## [DATA]
-- ==== Sys2Proof/Certificates/Slice0/Obligations.lean ====
section
/-! DEFINITION. The statements about the BG-2440, for the provers. A statement names a rule of the manual
where it formalises one; where a clause rests on a choice of the model, the docstring says so. -/

open Sys2Proof Sys2Proof.Machine

/-! ## The machine -/

/-- A step with a command waiting is the front command run on the state with the rest of the queue. -/
def Obligations.StepRunsTheFrontCommand : Prop :=
  ∀ (c : Instr) (rest : List Instr) (s : State),
    step { s with pending := c :: rest } = exec c { s with pending := rest }

/-- The model's choice (log entries 1 and 2): with no command waiting, the happenings whose moment the
timebase has reached (R25, R36, R122, R185) join the queue, each once, and otherwise one microsecond passes.
Under RST_N or without REFCLK no time passes. -/
def Obligations.IdlePassesTimeOrQueuesWhatIsDue : Prop :=
  ∀ s : State, s.pending = [] →
    (s.operating = false → step s = .next s) ∧
    (s.operating = true → (∀ c, ¬ s.Due c) →
      ∃ t, step s = .next t ∧ t = { s with ticks := s.ticks + 1, ports := t.ports } ∧
        ∀ k, t.port k = { s.port k with meter := { (s.port k).meter with
          timeRemaining := if (s.port k).windowRuns then (s.port k).meter.timeRemaining - 1
            else (s.port k).meter.timeRemaining } }) ∧
    (s.operating = true → (∃ c, s.Due c) →
      ∃ (l : List Instr) (n : Nat), step s = .next { s with pending := l, choices := n } ∧ l.Nodup ∧
        ∀ c, c ∈ l ↔ s.Due c)

/-- After power-on reset every block holds the values its chapter gives (R20, R48, R52, R66, R67, R91, R118,
R128, R142, R147, R166). The time remaining of 0, with no window running, is the model's choice (log entry
24). -/
def Obligations.ResetLeavesPowerOnValues : Prop :=
  (∀ k, (State.reset.port k).queue = [] ∧
    (State.reset.port k).meter =
      { installed := none, windowRunning := false, timeRemaining := 0, seqNo := 0, used := 0, credit := 0,
        highSeen := false, counters := ⟨0, 0, 0, 0, 0, 0, 0, 0, 0⟩,
        snapshot := ⟨0, 0xFF, .noSource, .observe, ⟨0, 0, 0, 0, 0, 0, 0, 0, 0⟩, 0,
          ⟨false, false, false, false⟩⟩,
        claim := none } ∧
    (State.reset.port k).controller =
      { portState := .pass, dwellRemaining := 0, dwellCounting := false, loadInFlight := false,
        cancelledLoad := false, fallbackInUse := false, drain := none } ∧
    (State.reset.port k).load = none ∧ (State.reset.port k).fallback.valid = false ∧
    bytesOfProfile (State.reset.port k).fallback.fields = List.replicate 18 0 ∧
    (State.reset.port k).toPool = [] ∧ (State.reset.port k).answers = [] ∧
    State.reset.accepting k = !(State.reset.port k).resetAsserted) ∧
  State.reset.tableBase = 0 ∧ State.reset.pool = ⟨0, 0⟩ ∧ State.reset.internalList = [] ∧
  State.reset.roundRobin = .rp0 ∧ (∀ tag : Fin 64, State.reset.table[tag.val] = none) ∧
  State.reset.memoryPort = none ∧
  State.reset.notices = ⟨[], false, false⟩ ∧ State.reset.notices.irqAsserted = false ∧
  State.reset.writer =
    { ring := .off, base := 0, size := 0, producer := 0, consumer := 0, queue := [],
      writeInFlight := false, gapCount := ⟨0, 0, 0, 0⟩, fullEpisode := false } ∧
  State.reset.link.response = ⟨.ok, []⟩ ∧ State.reset.link.timeout = 40

/-- The state after reset is sound: every invariant below has its start. -/
def Obligations.ResetIsSound : Prop := Sound State.reset

/-- Frames written out bit by bit from the code table of R188 decode to the commands they stand for:
GET_STATUS, LOAD(2, 9), SET_TIMEOUT with a partial byte of three bits, the code 0x00, and five bits. -/
def Obligations.FrameWordsDecode : Prop :=
  decodeFrame [false, false, false, true, false, false, false, false] = .getStatus ⟨[], 0⟩ ∧
  decodeFrame [false, false, true, false, false, false, true, true,
      false, false, false, false, false, false, true, false,
      false, false, false, false, true, false, false, true] = .load ⟨[2, 9], 0⟩ ∧
  decodeFrame [false, false, true, true, false, false, false, true, true, true, true] =
    .setTimeout ⟨[], 3⟩ ∧
  decodeFrame [false, false, false, false, false, false, false, false] = .badCommand 0 ⟨[], 0⟩ ∧
  decodeFrame [true, false, true, false, false] = .shortFrame 5

/-- The bits of every management command's frame decode back to that command, with every argument byte and
the length of a partial byte (R164, R165, R188). -/
def Obligations.FrameDecodesBackToItsCommand : Prop :=
  ∀ (i : Instr) (code : Byte) (f : Frame), i.wellFormed = true → frameOf i = some (code, f) →
    decodeFrame (encodeFrame code f) = i

/-! ## Invariants that every step keeps -/

/-- R51, R135, R166: the bounds of the pool level, the notice queue and the response buffer are kept. -/
def Obligations.EveryStepKeepsTheBounds : Prop :=
  ∀ s t : State, step s = .next t →
    (NoticesBounded s → NoticesBounded t) ∧ (PoolBounded s → PoolBounded t) ∧
      (ResponseBounded s → ResponseBounded t)
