-- ==== Sys2Proof/Laws/Loads.lean ====
section
/-! SUPPORT. Loads: their start, their end, and which of its cases the result of a load takes (R68 to
R82). -/

namespace Sys2Proof.Machine

open Sys2Proof

/-- R68: the start of a load. -/
theorem startLoad_eq (k : Port) (index : Byte) (s : State) :
    startLoad k index s = { s.setPort k { s.port k with
        load := some ⟨index, s.tableBase + 32 * index.zeroExtend 40⟩
        controller := { (s.port k).controller with
          portState := .loading, loadInFlight := true, cancelledLoad := false } } with
      internalList := s.internalList ++ [.load k (s.tableBase + 32 * index.zeroExtend 40)] } := rfl

/-- R75 step 3, R82: the end of a load. -/
theorem endLoad_port (k : Port) (s : State) : (endLoad k s).port k =
    { s.port k with
      load := none
      controller := { (s.port k).controller with loadInFlight := false, cancelledLoad := false } } := by
  simp [endLoad]

theorem endLoad_port_ne (k : Port) (s : State) {j : Port} (h : j ≠ k) :
    (endLoad k s).port j = s.port j := by
  simp [endLoad, h]

/-! ## The result of a load -/

/-- R75: the four things a result can come to. -/
theorem takeLoadResult_eq (k : Port) (result : LoadResult) (s : State) (ctx : LoadContext)
    (hl : (s.port k).load = some ctx) :
    ((s.port k).controller.cancelledLoad = true → takeLoadResult k result s = endLoad k s) ∧
    ((s.port k).controller.cancelledLoad = false →
      (∀ p, result.judge = .ok p → takeLoadResult k result s = installFromTable k ctx.index p s) ∧
      (∀ reason, result.judge = .error reason →
        ((s.port k).fallback.valid = true →
          takeLoadResult k result s = installFallback k ctx.index reason s) ∧
        ((s.port k).fallback.valid = false → takeLoadResult k result s = keepRegime k reason s))) := by
  unfold takeLoadResult
  simp only [hl]
  refine ⟨fun h => if_pos h, fun h => ⟨fun p hp => ?_, fun reason hr => ⟨fun hv => ?_, fun hv => ?_⟩⟩⟩
  · rw [h, hp]; rfl
  · rw [h, hr, hv]; rfl
  · rw [h, hr, hv]; rfl

/-- R72, R74: a record that is accepted has its format byte, its check sum and its fields in range. -/
theorem validateRecord_ok {bytes : List Byte} {p : Profile} (h : validateRecord bytes = .ok p) :
    bytes.getD 0 0 = 0xB6 ∧ checkSum bytes = 0 ∧ (rawOfRecord bytes).inRange = true ∧
      p = (rawOfRecord bytes).toProfile := by
  unfold validateRecord at h
  split at h
  · cases h
  · rename_i h1
    split at h
    · cases h
    · rename_i h2
      split at h
      · rename_i h3
        injection h with h
        exact ⟨not_not.1 h1, not_not.1 h2, h3, h.symm⟩
      · cases h

end Sys2Proof.Machine
end

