theorem witness_onlyTheNamedPort : Port.rp1 ≠ Port.rp0 ∧
    (∃ t, exec (.requestTaken .rp0 (readOf 1 0)) busy = .next t) ∧
    (∃ t, exec (.prstAsserted .rp0) busy = .next t) ∧ (∃ t, exec (.prstReleased .rp0) busy = .next t) ∧
    (∃ t, exec (.windowClose .rp0) busy = .next t) ∧ (∃ t, exec (.donationTaken .rp0) busy = .next t) ∧
    (∃ t, exec (.claimTaken .rp0) busy = .next t) ∧ (∃ t, exec (.claimAnswerTaken .rp0) busy = .next t) ∧
    (∃ t, exec (.reportSubmission .rp0) busy = .next t) ∧
    (∃ t, exec (.setFallback ⟨portByte .rp0 :: [1], 0⟩) busy = .next t) ∧
    (∃ t, exec (.clearFallback ⟨portByte .rp0 :: [], 0⟩) busy = .next t) ∧
    (∃ t, exec (.load ⟨portByte .rp0 :: [9], 0⟩) busy = .next t) ∧
    (∃ t, exec (.quiesce ⟨portByte .rp0 :: [], 0⟩) busy = .next t) ∧
    ∃ t, exec (.resume ⟨portByte .rp0 :: [], 7⟩) busy = .next t :=
  ⟨by decide, ⟨_, rfl⟩, ⟨_, rfl⟩, ⟨_, rfl⟩, ⟨_, rfl⟩, ⟨_, rfl⟩, ⟨_, rfl⟩, ⟨_, rfl⟩, ⟨_, rfl⟩, ⟨_, rfl⟩,
    ⟨_, rfl⟩, ⟨_, rfl⟩, ⟨_, rfl⟩, ⟨_, rfl⟩⟩

theorem witness_completesAtMostOnce : Output.completion .rp2 5 .ok [0, 0, 0, 0, 0, 0, 0, 0] ∈
    (after (.memoryAnswer 17 .ok [0, 0, 0, 0, 0, 0, 0, 0]) busy).outputs := by decide

theorem witness_orphanStays :
    let s := holding 17 (liveRead .rp2 5).orphan (queued .rp2 [admittedEntry (readOf 8 6)] State.reset)
    s.table[17] = some (liveRead .rp2 5).orphan ∧ (liveRead .rp2 5).orphan.state = .orphan ∧
      (after .issueGrant s).table[17] = some (liveRead .rp2 5).orphan ∧
      (after .issueGrant s).table[0].isSome = true := by decide

theorem witness_everyReportTaken : WriterSound busy ∧
    (∃ t, exec (.reportSubmission .rp0) busy = .next t ∧ t.writer.ring = .run) ∧
    busy.writer.ring = .run ∧ busy.writer.gapCount.get .rp0 < 255 ∧ busy.operating = true :=
  ⟨busy_writer, ⟨_, rfl, rfl⟩, by decide, by decide, by decide⟩

theorem witness_everyReportTaken_written : WriterSound busy ∧
    (∃ t, exec (.memoryAnswer 62 .ok []) busy = .next t ∧ t.writer.ring = .run ∧
      t.writer.producer ≠ busy.writer.producer) ∧ busy.writer.gapCount.get .rp0 < 255 :=
  ⟨busy_writer, ⟨_, rfl, rfl, by decide⟩, by decide⟩

theorem witness_nothingIsTaken : { State.reset with refclkRunning := false }.refclkRunning = false ∧
    { State.reset with rstAsserted := true }.rstAsserted = true ∧
    { State.reset with link := ⟨⟨.ok, []⟩, 40, true⟩ }.link.awaitingRise = true ∧
    frameOf (.getPool (wholeFrame [])) ≠ none := by decide

/-! ### Requester ports -/

theorem witness_requestJoins_pass :
    let s := queued .rp0 (List.replicate 15 (admittedEntry (readOf 1 0))) State.reset
    s.operating = true ∧ s.Accepts .rp0 ∧ (readOf 16 31).wellFormed = true ∧
      (s.port .rp0).controller.portState = .pass := by unfold State.Accepts; decide

theorem witness_requestJoins_waiting :
    let s := queued .rp0 [waitingEntry (readOf 16 1) 0 true] (running .rp0 cap 1 8 0 State.reset)
    s.operating = true ∧ s.Accepts .rp0 ∧ (writeOf 16 0).wellFormed = true ∧
      (s.port .rp0).controller.portState ≠ .pass ∧ ∃ e ∈ (s.port .rp0).queue, e.status = .waiting := by
  unfold State.Accepts; decide

theorem witness_requestJoins_noWindow :
    let s := loading .rp0 State.reset
    s.operating = true ∧ s.Accepts .rp0 ∧ (readOf 1 0).wellFormed = true ∧
      (s.port .rp0).controller.portState ≠ .pass ∧ (s.port .rp0).windowRuns = false := by
  unfold State.Accepts; decide

theorem witness_requestJoins_claim :
    let s := claiming .rp0 ⟨4, false⟩ (running .rp0 bucket 1 0 60 State.reset)
    s.operating = true ∧ s.Accepts .rp0 ∧ (readOf 1 0).wellFormed = true ∧
      (s.port .rp0).controller.portState ≠ .pass ∧ (s.port .rp0).meter.claim.isSome = true := by
  unfold State.Accepts; decide

theorem witness_requestIsHeldOff : ¬ (inState .rp0 .draining State.reset).Accepts .rp0 ∧
    ¬ (after (.prstAsserted .rp0) State.reset).Accepts .rp0 ∧
    ¬ (queued .rp0 (List.replicate 16 (admittedEntry (readOf 1 0))) State.reset).Accepts .rp0 := by
  unfold State.Accepts; decide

## [AIM OF THE EXERCISE]
Using the records above, write out exactly the lines between the one holding "are kept. -/" and the one holding "(NoticesBounded s →", inclusive; leave everything else out.

## [ANSWER BOX]
/-- R51, R135, R166: the bounds of the pool level, the notice queue and the response buffer are kept. -/
def Obligations.EveryStepKeepsTheBounds : Prop :=
  ∀ s t : State, step s = .next t →
    (NoticesBounded s → NoticesBounded t) ∧ (PoolBounded s → PoolBounded t) ∧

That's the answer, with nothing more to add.